DIRECTIONS FOR THIS TASK => Give the number of lines below that hold the string "states", and nothing more.

RECORDS FOR THE TASK =>
-- ==== Sys2Proof/Tests/Slice0.lean ====
section
/-!
SUPPORT. Tests/Slice0.lean: the model's own tests. First an ill-formed term for every check of WellFormed, then worked values
from the manual and from the published test vectors of the algorithms that it names, then single steps, and last, for every
clause of a statement that has hypotheses, a state and operands that meet them all.
-/
namespace Sys2Proof.Tests
open Sys2Proof Sys2Proof.Machine

set_option Elab.async false
set_option linter.unusedTactic false
set_option linter.unreachableTactic false

/-! ### Small states -/

/-- A Basmos message. -/
def bm (op : Nat) (p : Bytes) (session : Nat := 0) : BMsg :=
  { opcode := op, seq := 0, expert := false, session := session, payload := p }

/-- Mailbox 0 RUNNING with a message. -/
def rq (op : Nat) (p : Bytes) (s : State := State.reset) : State :=
  setMbx 0 { state := .running, msg := some (bm op p) } s

/-- A mailbox in a state. -/
def inSt (n : Nat) (m : Mbx) : State := setMbx n m State.reset

/-- A volume record, a domain record, a relationship, and states that hold one. -/
def wVRec : VolRec := { domain := 1, blocks := 16, pref := .a }
def wDom : DomRec := { salt := [], dedup := true, compress := true, blobA := [], blobB := [] }
def wRec : ReplRec :=
  { source := true, paused := false, interval := 60, pd := 0, remoteArray := [], addrA := [], addrB := [], vols := [] }
def wVol (v : Nat) : State := { State.reset with pair := { arr := { volumes := [(v, wVRec)] } } }
def wRel (k : Nat) (r : ReplRec) : State := { State.reset with pair := { arr := { rels := [(k, r)] } } }

/-- The head of a wrapped domain key of domain 7, and a DOM_CREATE that carries it. -/
def wBlob : Bytes := [0, 0, 1, 0, 0, 0, 7, 0]
def wDomReq : Bytes := leN 4 7 ++ [3, 0, 0, 0] ++ leN 2 8 ++ leN 2 8 ++ zeros 4 ++ wBlob ++ wBlob

/-- A listed job is found by its number. -/
theorem witness_find (k : Nat) (j : Job) :
    [(k, j)].find? (fun e => decide (jobNo e.1 = fieldLE (leN 4 (jobNo k)) 0 4)) = some (k, j) := by
  have h : jobNo k = fieldLE (leN 4 (jobNo k)) 0 4 := by
    rw [fieldLE_leN]; exact (Nat.mod_eq_of_lt (Nat.mod_lt _ (by decide))).symm
  simp only [List.find?, decide_eq_true h]

/-- With no slot in use the first pair is free. -/
theorem witness_freePair (s : State) (h : s.sec.slots = []) : freePair s = some 0 := by
  have h0 : ∀ k, slotOf s k = {} := by intro k; simp [slotOf, h, tgetD, tget]
  have hr : List.range 1536 = 0 :: (List.range 1535).map Nat.succ := List.range_succ_eq_map
  simp [freePair, freePairs, h0, hr]


/-- The head in Serve; with shelf g in a state. -/
def wSrv : State := { State.reset with gh := { state := .serve } }
def wShelf (g : Nat) (st : ShelfSt) (s : State := State.reset) : State := setShelf g { st := st } s

/-- A block-set record of role A that is closed and verified, and a sled record of the smallest flash. -/
def wSet : BSet := { shelf := 31, sled := 0, dieGroup := 0, state := 3, role := .a, band := 7, blocks := List.replicate 16 0 }
def wSled : SledIdent :=
  { serial := [], dies := 16, planes := 2, blocks := 64, pages := 64, correction := 0, endurance := 0, tReadUs := 0, tProgUs := 0
    tEraseUs := 0, maxTags := 64, suspend := false }

/-- A request RUNNING in mailbox n; a queue pair, a host port, a protection domain, an open record of domain 4,095, a WRITE
capsule of 36 bytes of data, and a plain queue pair that holds its last packet. -/
def wAt (n : Nat) (op : Nat) (p : Bytes) (s : State := State.reset) : State :=
  setMbx n { state := .running, msg := some (bm op p) } s
def wQp (n : Nat) (q : Qp) (s : State := State.reset) : State := setQp n q s
def wPort (n : Nat) (s : State := State.reset) (h : HPort := { exists_ := true, up := true }) : State :=
  { s with lat := { s.lat with hports := [(n, h)] } }
def wPd : Pd := { gcm := false, plain := true, ranges := [], pageLimit := 0 }
def wOpen : Bytes := [1, 0, 0, 0] ++ zeros 4 ++ leN 8 5 ++ leN 2 60 ++ leN 2 4095 ++ zeros 12
def wCaps : Bytes := [1] ++ zeros 23 ++ leN 4 36 ++ zeros 36
def wPlain : Qp :=
  { st := .open_, plain := true, segq := [(0, [2, 9])], tags := [(31, { st := .receiving, placed := [(0, wCaps)] })]
    plainRx := { bytes := zeros 35, tag := some 31 } }

/-- A command as it stands on tag 31 of queue pair 7, and the head that has checked in it, with a second command. -/
def wCmd (op flags a b c d : Nat) : Cmd :=
  newCmd 7 31 5 ([BitVec.ofNat 8 op, BitVec.ofNat 8 flags, 31, 0] ++ leN 4 1 ++ leN 4 a ++ leN 4 b ++ leN 8 c ++ leN 4 d ++ zeros 36)
    0
def wRun (c : Cmd) (more : Tab Cmd := []) : State :=
  { wVol 65535 with
    lat := { qps := [(7, { st := .open_, queueId := 5, tags := [(31, { st := .running, asn := some 2 })] })]
             queues := [(5, { qpn := some 7, pd := 0 })]
             pds := [(0, { gcm := false, plain := true, ranges := [(65535, 65535)], pageLimit := 0 })] }
    jrn := { serving := true, cmds := more ++ [(2, c)] } }
/-- A running WRITE with one chunk in ingest. -/
def wIng (w : ChunkWork) : Cmd := { wCmd 1 0 65535 0 0 32768 with stage := .running, dataDone := true, chunks := [w] }
def wWork (st : ChunkStage) (data : Bytes) : ChunkWork :=
  { chunk := 0, unit := 0, mask := 255, data := data, stage := st, cls := .new, payload := [1] }
def wKeys (s : State) : State :=
  { s with sec := { slots := [(0, { key := [1], purpose := 0 }), (1, { key := [2], purpose := 0 })] } }

def wHello : HelloMsg :=
  { generation := 1, lkn256 := false, serial := zeros 16, arrayId := zeros 16, role := some .b, maxOwnGib := 16, ownGib := 16, epochMs := 1000
    fwVersion := 1, firstMsgId := 1, restarting := false, asnHigh := 0, keepValid := false, autoFail := false }
def wHb : HbMsg :=
  { counter := 1, asnHigh := 0, epoch := 0, state := 3, powerFail := false, handover := false, fenced := false, portsUp := 15
    generation := 1, recordGen := 0 }
/-- The head whole in its array as a role, its power good. -/
def wWhole (r : Role) : State :=
  { State.reset with pair := { role := some r, state := 3, paired := true, filled := true }, ghx := { pwrFail := false } }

FINISHED TASK => 2